I am managing a site with over 19 million business listings. Cloning a database this size is daunting and time-consuming. Most of this data is static, but there are some definite advantages to managing it as nodes. In a perfect world, I'd like to be able to move these 19M nodes to a separate database so that I could easily clone the rest of it for development and testing, but I can't think of any way to do that that will allow me to keep working with the data through the Drupal Node Module with its incumbent advantages.
Has anyone else wondered whether there is a way to manage some content in a separate database? Is it even possible (meaning I won't have to take the next 2-3 years off to do it?).

Comments
Hotcopy?
Since you are using drupal I will assume you are using mysql. If this is the case I highly recommend checking out: http://dev.mysql.com/doc/refman/5.0/en/mysqlhotcopy.html
I was doing a standard backup/restore on a fairly large DB to do testing, the process was taking about 20 minutes total. Mysqlhotcopy was able to clone it in probably a matter of seconds.
http://dev.mysql.com/doc/refman/5.0/en/mysqlhotcopy.html
If you have innodb
mysqlhotcopy works only for backing up MyISAM and ARCHIVE tables
Xtra Backup for InnoDB
https://launchpad.net/percona-xtrabackup/
Thanks, this is like
Thanks, this is like mysqlhotcopys brother though, it basically does the same thing but only for InnoDB.
Drupal is myISAM out of the
Drupal is myISAM out of the box. Well, drupal 6 anyway, d7 is InnoDB now.
Generally you can't have
Generally you can't have flexibility, extensibility and performance. Choose two. But don't confuse Nodes with CCK. You don't have to store your data in the CCK tables or even in the node table. See hook_node_info(). This is the way that everything worked back in the Drupal 4.7 days. You can even keep your data in an external database by having $db_url as an array in settings.php.
--
Dave Hansen-Lange
Director of Technical Strategy, Advomatic.com
Pronouns: he/him/his
And if you're doing D7
And if you're doing D7 there's entities as well:
http://www.istos.it/blog/drupal-entities/drupal-entities-part-3-programm...
--
Dave Hansen-Lange
Director of Technical Strategy, Advomatic.com
Pronouns: he/him/his
hook_node_info()
Dave, how can hook_node_info() help me keep nodes in a separate database? It returns only an array with some basic info for the node type, but the docs don't mention anything that describes an alternate database or table.
hook_node_info() is just the
hook_node_info() is just the tip of the iceberg for defining your custom node types in code that do not use CCK. You'll also need to use hook_view(), hook_insert() et. al. You can then save your data anywhere in any structure that you desire, and still make use of any modules that extend nodes.
Another option is to completely bypass the node system, create your own tools for CRUD. And then expose your data to the Views module to use as your display mechanism.
--
Dave Hansen-Lange
Director of Technical Strategy, Advomatic.com
Pronouns: he/him/his
Exposing Data to Views module
I am a beginner to Drupal (I'm not a PHP developer, but I am an experienced database developer). I have been struggling to find an easy way to expose my external data to the Views Module. Ideally, I would like the Views Module to allow me to easily replace the Views Module query builder to (the part of Views Module that gets the data) with either a call to a remote web service or a Stored procedure call to another database, etc.
I would like to link these external sources to the display management part of the Views Module WITHOUT involving programming as I am really hoping to avoid having to learn PHP if possible.

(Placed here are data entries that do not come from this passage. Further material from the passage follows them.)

/-! ## REDUCE (R79 to R83, R101, R104) -/

/-- What a program may read besides its streams. -/
def phaseIn (g : Group) (op : Op) (time first : Nat) (hget : List Nat) : PhaseIn :=
  { params := op.params, time := time, hget := hget, seed := g.record.seed, seq := op.seq, first := first }

/-- Bytes of a slot's stream, in order. -/
def slotBytes (b : SlotBuf) : List Byte := b.parts.flatMap (·.2)

/-- The reduced chunk in the working format and its flags: the fixed tree over the slots, or the left fold in arrival
order (R82, R83). Leaves are read, partials are not; one slot is passed on. -/
def reduceChunk (img : Image) (g : Group) (op : Op) (i : Inst) (x : Ctx) (time : Nat) : List Byte × BitVec 6 :=
  let r := g.record
  let leaf := decide ((nodeAt r i.node).slotLevel = 0)
  let sp := slotSpec r op i
  let n := chunkLen r op x.chunk
  let e := chunkFirst r op x.chunk
  let inp := phaseIn g op time e [0, 0, 0, 0]
  let order := if r.arrival then x.order.map (·.1) else List.range x.slots.length
  let read := order.map fun k =>
    let bs := slotBytes (x.slots.getD k {})
    if leaf then decodeWorking sp true (dRowLen op.desc) e n bs else (rawWorking r.workFmt n bs, fNone)
  let fl := fOr (read.map (·.2)) ||| fOr (x.slots.map (·.flags))
  let vals := read.map (·.1)
  let outs := (List.range n).map fun j =>
    let row := vals.map fun v => v.getD j []
    let f := reduceOp img r.workFmt inp (e + j)
    if r.arrival then foldSlots f row else combine f row
  (packWorking r.workFmt (outs.map (·.1)), fl ||| fOr (outs.map (·.2)))

/-- A slot joins the order of those that became full, by the tick in which its last packet came and, within a tick, by index (R83; an
internal cycle is taken as a tick, log entry 92). -/
def joinOrder (slot now : Nat) : List (Nat × Nat) → List (Nat × Nat)
  | [] => [(slot, now)]
  | q :: qs => if now < q.2 ∨ (q.2 = now ∧ slot < q.1) then (slot, now) :: q :: qs else q :: joinOrder slot now qs

/-- What a stitch that runs adds to the non-determinism counter (R364): a REDUCE in arrival order, and a program that reads
TIME. The phases of an APPLY are those of one stitch (R102; log entry 91). -/
def nondetOf (r : Record) (img : Image) (k : StitchKind) : Nat :=
  match k with
  | .reduce => b2n r.arrival + b2n (imgReadsTime img)
  | .map | .apply1 => b2n (imgReadsTime img)
  | .apply2 => 0

/-- Increments of the non-determinism counter (R364). -/
def addNondet (gid seq n : Nat) (s : State) : State :=
  updOp gid seq (fun o => { o with nondet := o.nondet + n })
    (updGroup gid (fun g => { g with nondet := g.nondet + BitVec.ofNat 64 n }) s)

/-! ## APPLY (R118 to R124, R184) -/

/-- A part of a chunk that lies in one span: the span's number (the chunk's, where the shard names none), the first
element, the elements, and the span's first and last chunk (R122, R123). -/
structure Piece where
  key   : Nat
  first : Nat
  len   : Nat
  lo    : Nat
  hi    : Nat

/-- The pieces of a chunk. -/
def piecesOf (r : Record) (op : Op) (c : Nat) : List Piece :=
  let e := chunkFirst r op c
  let n := chunkLen r op c
  let k := entryOf r (rootShard r op c)
  let ce := max 1 (dChunk op.desc)
  if k.spanCount = 0 then [{ key := c, first := e, len := n, lo := c, hi := c }]
  else
    (List.range k.spanCount).filterMap fun j =>
      let p := r.spans.getD (k.firstSpan + j) default
      let a := max e p.base
      let b := min (e + n) (p.base + p.count)
      if a < b then
        some { key := k.firstSpan + j, first := a, len := b - a, lo := p.base / ce, hi := (p.base + p.count - 1) / ce }
      else none

/-- The accumulators of a span, fresh where nothing has reached them. -/
def spanAccOf (op : Op) (k phase : Nat) (p : Piece) : SpanAcc :=
  (op.spanAccs.find? fun a => a.shard == k && a.span == p.key && a.phase == phase).getD
    { shard := k, span := p.key, phase := phase, next := p.lo, last := p.hi }

def setSpanAcc (a : SpanAcc) (op : Op) : Op :=
  { op with spanAccs := op.spanAccs.filter (fun b => !(b.shard == a.shard && b.span == a.span && b.phase == a.phase)) ++ [a] }

/-- Block results added in ascending chunk order as far as they are there; the flags each chunk's adds call for. The
fuel is the number of chunks kept. -/
def runSpanAcc (img : Image) : Nat → SpanAcc → List (Nat × BitVec 6) → SpanAcc × List (Nat × BitVec 6)
  | 0, a, fs => (a, fs)
  | m + 1, a, fs =>
    match a.kept.find? (·.1 == a.next) with
    | none => (a, fs)
    | some (c, blocks) =>
      let rs := (List.range 4).map fun j => accAdd (accIsMax img j) (a.acc.getD j none) (blocks.getD j [])
      runSpanAcc img m { a with next := a.next + 1, kept := a.kept.filter (·.1 != c), acc := rs.map (·.1) }
        (fs ++ [(c, fOr (rs.map (·.2)))])

/-- A chunk's block results of a phase handed to its span (R123). -/
def giveBlocks (img : Image) (k c phase : Nat) (p : Piece) (blocks : List (List Nat)) (op : Op) : Op :=
  let a := spanAccOf op k phase p
  if c < a.next ∨ a.kept.any (·.1 == c) then op
  else
    let a := { a with kept := a.kept ++ [(c, blocks)] }
    let (a, fs) := runSpanAcc img a.kept.length a []
    let op := setSpanAcc a op
    { op with heldChunks := op.heldChunks.map fun h =>
        { h with flags := fs.foldl (fun f q => if q.1 = h.chunk then f ||| q.2 else f) h.flags } }

/-- Stored values of the streams a phase reads for a whole chunk: stream, strict bit, values; and the flags of reading
those it loads (R119). A NaN or ∞ of a scratch stream in `own`, which the stitch's phase 1 stored, does not come from outside
the operation (R49, R50, R125). -/
def applyStreams (s : State) (g : Group) (op : Op) (sh : Shard) (c : Nat) (grad : List Byte) (loads own : List Nat) :
    List (Nat × Bool × List Val) × BitVec 6 :=
  let r := g.record
  let n := chunkLen r op c
  let one (k : Nat) : (Nat × Bool × List Val) × BitVec 6 :=
    if k = 0 then
      let sp := Spec.ofNat r.workFmt
      let (v, f) := decodeStream sp false (dRowLen op.desc) (chunkFirst r op c) n grad
      ((0, sp.strict, v), f)
    else
      let x := if k ≤ 3 then k - 1 else k
      let sp := Spec.ofNat (arrayFmt r x)
      let (v, f) := decodeStream sp (!own.contains k) 0 0 n (chunkState s g sh x sh.gen op c)
      ((k, sp.strict, v), f)
  let l := (loads.eraseDups).map one
  (l.map (·.1), fOr (l.map (·.2)))

/-- A phase run over a chunk, piece by piece (R102, R122): values by stream, block results by piece, flags. -/
def applyPhase (s : State) (g : Group) (op : Op) (sh : Shard) (c phase time : Nat) (grad : List Byte) (img : Image) :
    List (Nat × List Val) × List (Piece × List (List Nat)) × BitVec 6 :=
  let body := imgSection img phase false
  let own := if phase = 2 then streamsOf 0x11 (imgSection img 1 false) else []
  let (ins, f0) := applyStreams s g op sh c grad (streamsOf 0x10 body) own
  let e := chunkFirst g.record op c
  let ps := piecesOf g.record op c
  let outs := ps.map fun p =>
    let part := ins.map fun q => (q.1, q.2.1, (q.2.2.drop (p.first - e)).take p.len)
    let a := spanAccOf op sh.index 1 p
    let hget := if phase = 2 then (List.range 4).map fun j => accFinal (accIsMax img j) (a.acc.getD j none)
      else [0, 0, 0, 0]
    (p, runPhase img phase (phaseIn g op time p.first hget) p.len part)
  let streams := (streamsOf 0x11 body).eraseDups
  (streams.map fun k => (k, outs.flatMap fun o => ((o.2.outs.find? (·.1 == k)).map (·.2)).getD []),
   outs.map fun o => (o.1, o.2.blocks), f0 ||| fOr (outs.map fun o => o.2.flags))

/-- The array and set that a stream written by an APPLY is bound to (Table 6.7). -/
def storeSet (sh : Shard) (k : Nat) : Nat × Bool := if 8 ≤ k then (k - 8, !sh.gen) else (k, false)

/-- Protected hanks that a chunk's stores would write (R189). -/
def applyBlocked (s : State) (g : Group) (op : Op) (sh : Shard) (c : Nat) (streams : List Nat) : List Nat :=
  let r := g.record
  let rel := chunkFirst r op c - (entryOf r sh.index).base
  (streams.flatMap fun k =>
    let (x, set) := storeSet sh k
    runHanks (arraySet sh x set) (elemOff (arrayFmt r x) rel) (arrayLen (arrayFmt r x) (chunkLen r op c))).filter
    (isProtected s)

/-- One stream's values stored (R120); the state, and the flags of the conversion. -/
def storeStream (g : Group) (op : Op) (sh : Shard) (c : Nat) (q : Nat × List Val) (s : State) : State × BitVec 6 :=
  let r := g.record
  let (x, set) := storeSet sh q.1
  let f := arrayFmt r x
  let sp := Spec.ofNat f
  let e := chunkFirst r op c
  let d : Draw := { sto := sp.sto, seed := r.seed, seq := op.seq, site := 4 + q.1, stream := 0 }
  let (bs, fl) := encodeStream sp d false 0 e q.2
  (guardedWrite 0 (arraySet sh x set) (elemOff f (e - (entryOf r sh.index).base)) bs s, fl)

/-- Phase M of a chunk started (R331); skipped when the shard runs solo (R332). -/
def startMirror (g : Group) (op : Op) (sh : Shard) (c : Nat) (s : State) : State :=
  let r := g.record
  let rel := chunkFirst r op c - (entryOf r sh.index).base
  let s := if runsSolo s g || sh.solo then s
    else forEach (presentArrays r) (fun x s =>
      let f := arrayFmt r x
      let o := elemOff f rel / 256
      let n := ceilDiv (arrayLen f (chunkLen r op c)) 256
      sendMirror g.id sh.index x false (!sh.gen) o n (.mirror g.id op.seq c) s) s
  updOp g.id op.seq (fun o => { o with mirrored := o.mirrored ++ [c] }) s

/-- A root instance's chunk is complete once its results are acknowledged (R146, R155). -/
def rootCheck (gid : Nat) (k : Nat × Option Nat) (seq c : Nat) (s : State) : State :=
  match findGroup s gid with
  | none => s
  | some g => match instAt g k, findOp g seq with
    | some i, some op =>
      if isRoot g.record i && downSent g.record op i c &&
          !(g.transfers.any fun t => t.node == k.1 && t.shard == k.2 && t.seq == seq && t.chunk == c && t.dir == 1) &&
          (match ctxAt i seq c with | some x => x.stage == .done | none => true) then
        markDone gid k op c (closeCtx gid k seq c s)
      else s
    | _, _ => s

/-- Phases M, X and D of a chunk just applied (Table 5.9). -/
def finishApply (gid : Nat) (k : Nat × Option Nat) (seq c : Nat) (fl : BitVec 6) (s : State) : State :=
  match findGroup s gid with
  | none => s
  | some g => match findOp g seq with
    | none => s
    | some op => match g.shards.find? fun sh => some sh.index == k.2 with
      | none => s
      | some sh =>
        let s := updOp gid seq (fun o => { o with applied := o.applied ++ [c], chunkFlags := tset 0 o.chunkFlags c fl }) s
        let s := startMirror g op sh c s
        let s := sendWeights gid seq false c (fun sh => !sh.gen) [] fl s
        rootCheck gid k seq c (ctxDone gid k seq c s)

/-- A phase's body feeds an accumulator. -/
def feedsAcc (img : Image) (phase : Nat) : Bool :=
  (imgSection img phase false).any fun w => wOp w == 0x12 || wOp w == 0x13 || wOp w == 0x14

/-- Chunks whose phase is complete go on (R123, R124): to phase 2 where every chunk of their spans has passed phase 1 of
two, and to their results where it was the last and their own block results have been added. Phase 2 is dispatched by itself,
since a stitch, once started, runs to completion (R30) and phase 2 waits for other chunks (DEDUCED, log entry 91). -/
def releaseHeld (gid : Nat) (k : Nat × Option Nat) (seq : Nat) (img : Image) (s : State) : State :=
  match (findGroup s gid).bind (fun g => (findOp g seq).map fun o => (g, o)) with
  | none => s
  | some (g, op) =>
    let ready (h : HeldChunk) : Bool := (piecesOf g.record op h.chunk).all fun p =>
      let a := spanAccOf op (k.2.getD 0) h.phase p
      decide (if h.phase < imgPhases img then a.last < a.next else h.chunk < a.next)
    let go := op.heldChunks.filter ready
    let s := updOp gid seq (fun o => { o with heldChunks := o.heldChunks.filter (!ready ·) }) s
    forEach go (fun h s =>
      if h.phase < imgPhases img then
        dispatch { kind := .apply2, group := gid, node := k.1, shard := k.2, seq := seq, chunk := h.chunk, attempt := 0
                   input := h.input, flags := h.flags, time := some h.time } s
      else finishApply gid k seq h.chunk h.flags s) s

Thanks for any guidance or direction you might be able to provide.
Views 3
Helpful info
http://www.lullabot.com/articles/querying-slave-database-with-views
http://nodeone.se/blogg/views-3-yql-views-attach-presentation-at-drupalc...
Almost forgot
http://drupal.org/project/tw
bg1, if periodically synching
bg1, if periodically synching a local table(s) with your remote table(s) would be acceptable, you may be able to do this without code by using Feeds to fetch the remote data and put it into a Data table. Data contains all the code to automatically display its tables to Views, so as long as you can fetch the data, Data will make the rest easy.
The Boise Drupal Guy!
Yup
The last job we had to collect data from several other sites.
Although we didn't feed directly into the table but used cron for collecting data, building and discarding nodes.
One other solution could be
One other solution could be to use node export:
http://drupal.org/project/node_export
This module integrates with drush, so it could easily be scripted.
You could tie it to a cron job and have it automated at night if you wanted.
thank you all
Thank you all so much for your great comments and suggestions! Is this a great group of professionals or what?!
I just got a new partner to work with and because this data set is essentially read-only and gets searched for and displayed on only one page of the site, we're hard-coding our own custom call-back that gathers and themes the search results and presents them in a list that to the end-user looks just any any view-created list, even though it doesn't use the node or the view modules. But that's not to say we won't consider your suggestions in the future if our requirements become more complicated.